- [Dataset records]
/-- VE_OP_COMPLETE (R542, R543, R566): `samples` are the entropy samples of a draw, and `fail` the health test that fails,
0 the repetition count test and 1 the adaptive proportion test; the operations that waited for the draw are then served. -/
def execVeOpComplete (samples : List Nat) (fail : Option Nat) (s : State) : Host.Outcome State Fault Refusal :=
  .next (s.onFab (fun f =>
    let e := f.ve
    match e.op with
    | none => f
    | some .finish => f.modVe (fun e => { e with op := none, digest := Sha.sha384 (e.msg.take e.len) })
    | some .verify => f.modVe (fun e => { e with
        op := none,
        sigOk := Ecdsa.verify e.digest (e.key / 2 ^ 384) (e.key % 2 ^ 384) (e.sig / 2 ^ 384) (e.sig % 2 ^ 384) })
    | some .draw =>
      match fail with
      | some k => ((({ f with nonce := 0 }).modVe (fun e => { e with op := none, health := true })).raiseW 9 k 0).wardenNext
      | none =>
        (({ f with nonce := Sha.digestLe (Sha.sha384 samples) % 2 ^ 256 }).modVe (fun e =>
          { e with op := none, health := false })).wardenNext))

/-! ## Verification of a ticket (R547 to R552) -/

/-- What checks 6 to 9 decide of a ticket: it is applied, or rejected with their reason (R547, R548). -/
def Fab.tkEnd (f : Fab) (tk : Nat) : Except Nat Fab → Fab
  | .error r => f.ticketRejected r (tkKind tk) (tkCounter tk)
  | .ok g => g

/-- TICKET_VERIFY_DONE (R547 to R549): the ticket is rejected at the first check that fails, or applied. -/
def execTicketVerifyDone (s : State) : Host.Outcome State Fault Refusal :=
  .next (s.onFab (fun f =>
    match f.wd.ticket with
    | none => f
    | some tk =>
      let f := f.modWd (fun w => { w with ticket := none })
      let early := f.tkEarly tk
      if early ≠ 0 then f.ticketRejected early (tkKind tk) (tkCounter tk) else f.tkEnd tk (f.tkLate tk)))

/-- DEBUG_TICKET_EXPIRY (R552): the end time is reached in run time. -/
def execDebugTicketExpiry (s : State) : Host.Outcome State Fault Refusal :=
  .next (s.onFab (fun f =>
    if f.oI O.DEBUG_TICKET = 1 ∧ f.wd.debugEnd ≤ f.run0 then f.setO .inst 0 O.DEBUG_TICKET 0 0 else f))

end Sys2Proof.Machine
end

---

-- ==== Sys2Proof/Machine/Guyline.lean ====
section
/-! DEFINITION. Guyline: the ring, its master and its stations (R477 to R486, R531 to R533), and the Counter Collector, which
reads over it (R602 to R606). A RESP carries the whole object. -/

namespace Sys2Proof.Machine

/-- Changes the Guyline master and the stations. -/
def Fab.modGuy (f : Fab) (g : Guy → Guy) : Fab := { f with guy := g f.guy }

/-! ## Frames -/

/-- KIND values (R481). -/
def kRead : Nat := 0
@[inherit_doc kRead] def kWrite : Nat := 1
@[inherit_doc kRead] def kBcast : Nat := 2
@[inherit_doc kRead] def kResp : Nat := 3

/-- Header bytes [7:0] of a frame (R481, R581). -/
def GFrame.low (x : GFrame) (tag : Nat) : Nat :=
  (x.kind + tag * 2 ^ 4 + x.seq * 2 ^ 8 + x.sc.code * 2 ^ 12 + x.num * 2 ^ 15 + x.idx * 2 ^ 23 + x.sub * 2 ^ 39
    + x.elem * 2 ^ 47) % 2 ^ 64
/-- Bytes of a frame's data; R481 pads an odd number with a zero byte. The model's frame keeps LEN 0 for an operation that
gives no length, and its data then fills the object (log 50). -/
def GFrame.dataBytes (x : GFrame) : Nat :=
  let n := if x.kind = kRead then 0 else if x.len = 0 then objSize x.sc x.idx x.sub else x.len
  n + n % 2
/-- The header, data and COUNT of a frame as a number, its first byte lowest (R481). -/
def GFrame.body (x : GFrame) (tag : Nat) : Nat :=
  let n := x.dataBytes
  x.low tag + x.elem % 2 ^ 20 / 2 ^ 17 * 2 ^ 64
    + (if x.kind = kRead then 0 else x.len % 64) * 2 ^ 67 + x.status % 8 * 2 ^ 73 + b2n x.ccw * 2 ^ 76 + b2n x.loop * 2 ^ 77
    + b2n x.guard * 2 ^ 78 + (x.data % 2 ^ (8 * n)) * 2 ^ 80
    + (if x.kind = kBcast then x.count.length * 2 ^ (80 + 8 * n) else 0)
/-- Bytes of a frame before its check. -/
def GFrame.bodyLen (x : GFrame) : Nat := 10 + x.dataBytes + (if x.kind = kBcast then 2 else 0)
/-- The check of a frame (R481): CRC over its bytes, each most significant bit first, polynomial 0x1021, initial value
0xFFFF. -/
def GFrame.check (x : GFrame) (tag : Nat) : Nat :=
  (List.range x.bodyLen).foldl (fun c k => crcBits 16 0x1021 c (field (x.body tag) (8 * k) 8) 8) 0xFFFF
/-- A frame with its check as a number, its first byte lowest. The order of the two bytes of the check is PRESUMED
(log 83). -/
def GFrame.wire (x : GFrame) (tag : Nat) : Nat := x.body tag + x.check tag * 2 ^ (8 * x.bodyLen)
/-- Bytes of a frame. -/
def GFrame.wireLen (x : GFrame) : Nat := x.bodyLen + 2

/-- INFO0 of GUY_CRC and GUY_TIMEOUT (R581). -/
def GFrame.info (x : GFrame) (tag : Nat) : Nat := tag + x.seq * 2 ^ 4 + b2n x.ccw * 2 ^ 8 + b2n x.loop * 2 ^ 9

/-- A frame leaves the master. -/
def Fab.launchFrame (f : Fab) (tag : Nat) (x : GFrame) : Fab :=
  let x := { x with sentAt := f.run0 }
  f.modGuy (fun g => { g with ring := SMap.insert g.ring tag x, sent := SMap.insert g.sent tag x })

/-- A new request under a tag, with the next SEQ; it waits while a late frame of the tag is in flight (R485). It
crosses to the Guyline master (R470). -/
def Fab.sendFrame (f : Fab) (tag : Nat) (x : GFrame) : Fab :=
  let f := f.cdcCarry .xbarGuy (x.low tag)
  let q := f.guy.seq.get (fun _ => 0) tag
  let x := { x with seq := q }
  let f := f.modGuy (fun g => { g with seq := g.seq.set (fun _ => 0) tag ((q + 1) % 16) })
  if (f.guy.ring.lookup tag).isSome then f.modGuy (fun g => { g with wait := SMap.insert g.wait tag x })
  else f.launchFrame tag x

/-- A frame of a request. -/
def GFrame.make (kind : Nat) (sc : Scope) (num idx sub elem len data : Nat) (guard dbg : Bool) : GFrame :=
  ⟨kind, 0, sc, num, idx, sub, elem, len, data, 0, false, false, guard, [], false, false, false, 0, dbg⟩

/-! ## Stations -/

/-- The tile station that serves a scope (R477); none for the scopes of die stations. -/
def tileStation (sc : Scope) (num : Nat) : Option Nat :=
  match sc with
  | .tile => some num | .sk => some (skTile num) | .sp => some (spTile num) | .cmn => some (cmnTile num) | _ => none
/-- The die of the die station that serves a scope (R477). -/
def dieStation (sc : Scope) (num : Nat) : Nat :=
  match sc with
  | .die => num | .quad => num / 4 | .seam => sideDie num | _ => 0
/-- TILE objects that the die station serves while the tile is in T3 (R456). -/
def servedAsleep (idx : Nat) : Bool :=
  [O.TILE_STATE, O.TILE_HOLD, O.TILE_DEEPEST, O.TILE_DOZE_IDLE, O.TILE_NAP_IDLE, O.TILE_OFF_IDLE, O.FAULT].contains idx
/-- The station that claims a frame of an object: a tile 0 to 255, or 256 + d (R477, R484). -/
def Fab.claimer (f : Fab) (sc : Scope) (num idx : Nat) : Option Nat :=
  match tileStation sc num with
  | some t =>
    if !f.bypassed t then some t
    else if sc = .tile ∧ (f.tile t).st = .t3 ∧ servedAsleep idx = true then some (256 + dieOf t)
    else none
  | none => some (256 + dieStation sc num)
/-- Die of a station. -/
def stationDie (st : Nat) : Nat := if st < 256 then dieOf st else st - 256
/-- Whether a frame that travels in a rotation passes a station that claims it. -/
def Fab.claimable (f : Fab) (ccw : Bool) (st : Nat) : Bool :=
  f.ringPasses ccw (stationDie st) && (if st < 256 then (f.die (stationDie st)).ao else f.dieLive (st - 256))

* * *

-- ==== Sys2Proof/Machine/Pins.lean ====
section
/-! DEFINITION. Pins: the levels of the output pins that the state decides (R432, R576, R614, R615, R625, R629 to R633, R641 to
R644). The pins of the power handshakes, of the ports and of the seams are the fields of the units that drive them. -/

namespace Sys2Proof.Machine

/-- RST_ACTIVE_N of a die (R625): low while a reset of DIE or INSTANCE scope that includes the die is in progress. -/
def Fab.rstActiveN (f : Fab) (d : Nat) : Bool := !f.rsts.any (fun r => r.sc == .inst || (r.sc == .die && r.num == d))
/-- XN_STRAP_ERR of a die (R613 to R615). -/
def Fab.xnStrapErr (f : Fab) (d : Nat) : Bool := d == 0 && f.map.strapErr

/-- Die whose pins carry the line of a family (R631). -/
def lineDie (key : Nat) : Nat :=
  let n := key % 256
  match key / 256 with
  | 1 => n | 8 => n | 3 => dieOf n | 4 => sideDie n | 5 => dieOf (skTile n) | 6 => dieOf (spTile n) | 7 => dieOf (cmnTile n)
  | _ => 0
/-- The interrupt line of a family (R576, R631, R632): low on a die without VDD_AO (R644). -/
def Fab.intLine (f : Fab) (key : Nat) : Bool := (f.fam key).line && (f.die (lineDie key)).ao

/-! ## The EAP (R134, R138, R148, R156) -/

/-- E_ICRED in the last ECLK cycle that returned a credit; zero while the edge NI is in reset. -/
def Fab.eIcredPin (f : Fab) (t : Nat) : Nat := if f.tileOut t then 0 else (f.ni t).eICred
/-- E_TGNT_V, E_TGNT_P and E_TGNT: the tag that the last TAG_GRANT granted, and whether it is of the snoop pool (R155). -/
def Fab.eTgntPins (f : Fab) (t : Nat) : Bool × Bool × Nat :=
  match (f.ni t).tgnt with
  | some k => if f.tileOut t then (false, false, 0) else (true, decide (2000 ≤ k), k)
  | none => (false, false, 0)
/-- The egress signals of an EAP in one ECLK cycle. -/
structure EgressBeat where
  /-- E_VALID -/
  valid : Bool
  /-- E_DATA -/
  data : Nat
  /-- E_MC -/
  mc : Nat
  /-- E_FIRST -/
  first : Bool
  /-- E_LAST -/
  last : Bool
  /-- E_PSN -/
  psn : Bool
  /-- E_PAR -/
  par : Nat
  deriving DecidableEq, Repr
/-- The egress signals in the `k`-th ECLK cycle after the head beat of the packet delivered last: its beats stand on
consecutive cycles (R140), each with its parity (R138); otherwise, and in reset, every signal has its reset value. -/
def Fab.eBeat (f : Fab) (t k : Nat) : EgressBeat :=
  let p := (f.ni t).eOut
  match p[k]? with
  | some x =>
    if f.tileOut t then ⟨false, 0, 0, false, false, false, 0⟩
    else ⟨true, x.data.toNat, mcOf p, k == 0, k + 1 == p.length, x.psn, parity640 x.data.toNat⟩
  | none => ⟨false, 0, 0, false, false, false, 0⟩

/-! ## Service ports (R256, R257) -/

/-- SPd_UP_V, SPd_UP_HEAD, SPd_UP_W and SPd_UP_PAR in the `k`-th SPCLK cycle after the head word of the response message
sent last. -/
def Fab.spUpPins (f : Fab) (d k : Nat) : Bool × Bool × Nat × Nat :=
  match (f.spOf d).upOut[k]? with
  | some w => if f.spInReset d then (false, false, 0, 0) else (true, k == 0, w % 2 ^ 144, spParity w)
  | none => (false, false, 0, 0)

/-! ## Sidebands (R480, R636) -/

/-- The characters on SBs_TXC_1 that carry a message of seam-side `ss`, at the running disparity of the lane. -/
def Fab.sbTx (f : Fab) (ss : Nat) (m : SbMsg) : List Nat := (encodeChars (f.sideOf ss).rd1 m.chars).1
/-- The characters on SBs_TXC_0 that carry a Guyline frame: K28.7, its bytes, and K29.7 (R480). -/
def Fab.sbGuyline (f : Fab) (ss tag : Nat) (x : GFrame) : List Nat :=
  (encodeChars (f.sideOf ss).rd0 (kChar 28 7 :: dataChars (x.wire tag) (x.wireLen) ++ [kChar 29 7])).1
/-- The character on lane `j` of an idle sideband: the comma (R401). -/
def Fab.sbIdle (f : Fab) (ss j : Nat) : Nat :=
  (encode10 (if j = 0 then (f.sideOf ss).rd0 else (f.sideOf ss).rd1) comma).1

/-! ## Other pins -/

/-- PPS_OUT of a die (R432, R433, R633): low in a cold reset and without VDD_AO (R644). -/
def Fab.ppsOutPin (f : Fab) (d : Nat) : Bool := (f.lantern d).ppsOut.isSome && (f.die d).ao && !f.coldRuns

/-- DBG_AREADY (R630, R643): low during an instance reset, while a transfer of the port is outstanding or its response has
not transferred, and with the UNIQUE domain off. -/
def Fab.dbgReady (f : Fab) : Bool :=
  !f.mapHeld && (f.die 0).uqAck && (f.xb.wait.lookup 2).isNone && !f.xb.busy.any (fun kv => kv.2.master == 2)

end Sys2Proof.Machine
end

- [TASK INSTRUCTIONS]
Return only the part of the records above that opens with the line containing "def dieStation (sc" and closes with the line containing "claims it. -/", ends included.

- [RESPONSE AREA]
def dieStation (sc : Scope) (num : Nat) : Nat :=
  match sc with
  | .die => num | .quad => num / 4 | .seam => sideDie num | _ => 0
/-- TILE objects that the die station serves while the tile is in T3 (R456). -/
def servedAsleep (idx : Nat) : Bool :=
  [O.TILE_STATE, O.TILE_HOLD, O.TILE_DEEPEST, O.TILE_DOZE_IDLE, O.TILE_NAP_IDLE, O.TILE_OFF_IDLE, O.FAULT].contains idx
/-- The station that claims a frame of an object: a tile 0 to 255, or 256 + d (R477, R484). -/
def Fab.claimer (f : Fab) (sc : Scope) (num idx : Nat) : Option Nat :=
  match tileStation sc num with
  | some t =>
    if !f.bypassed t then some t
    else if sc = .tile ∧ (f.tile t).st = .t3 ∧ servedAsleep idx = true then some (256 + dieOf t)
    else none
  | none => some (256 + dieStation sc num)
/-- Die of a station. -/
def stationDie (st : Nat) : Nat := if st < 256 then dieOf st else st - 256
/-- Whether a frame that travels in a rotation passes a station that claims it. -/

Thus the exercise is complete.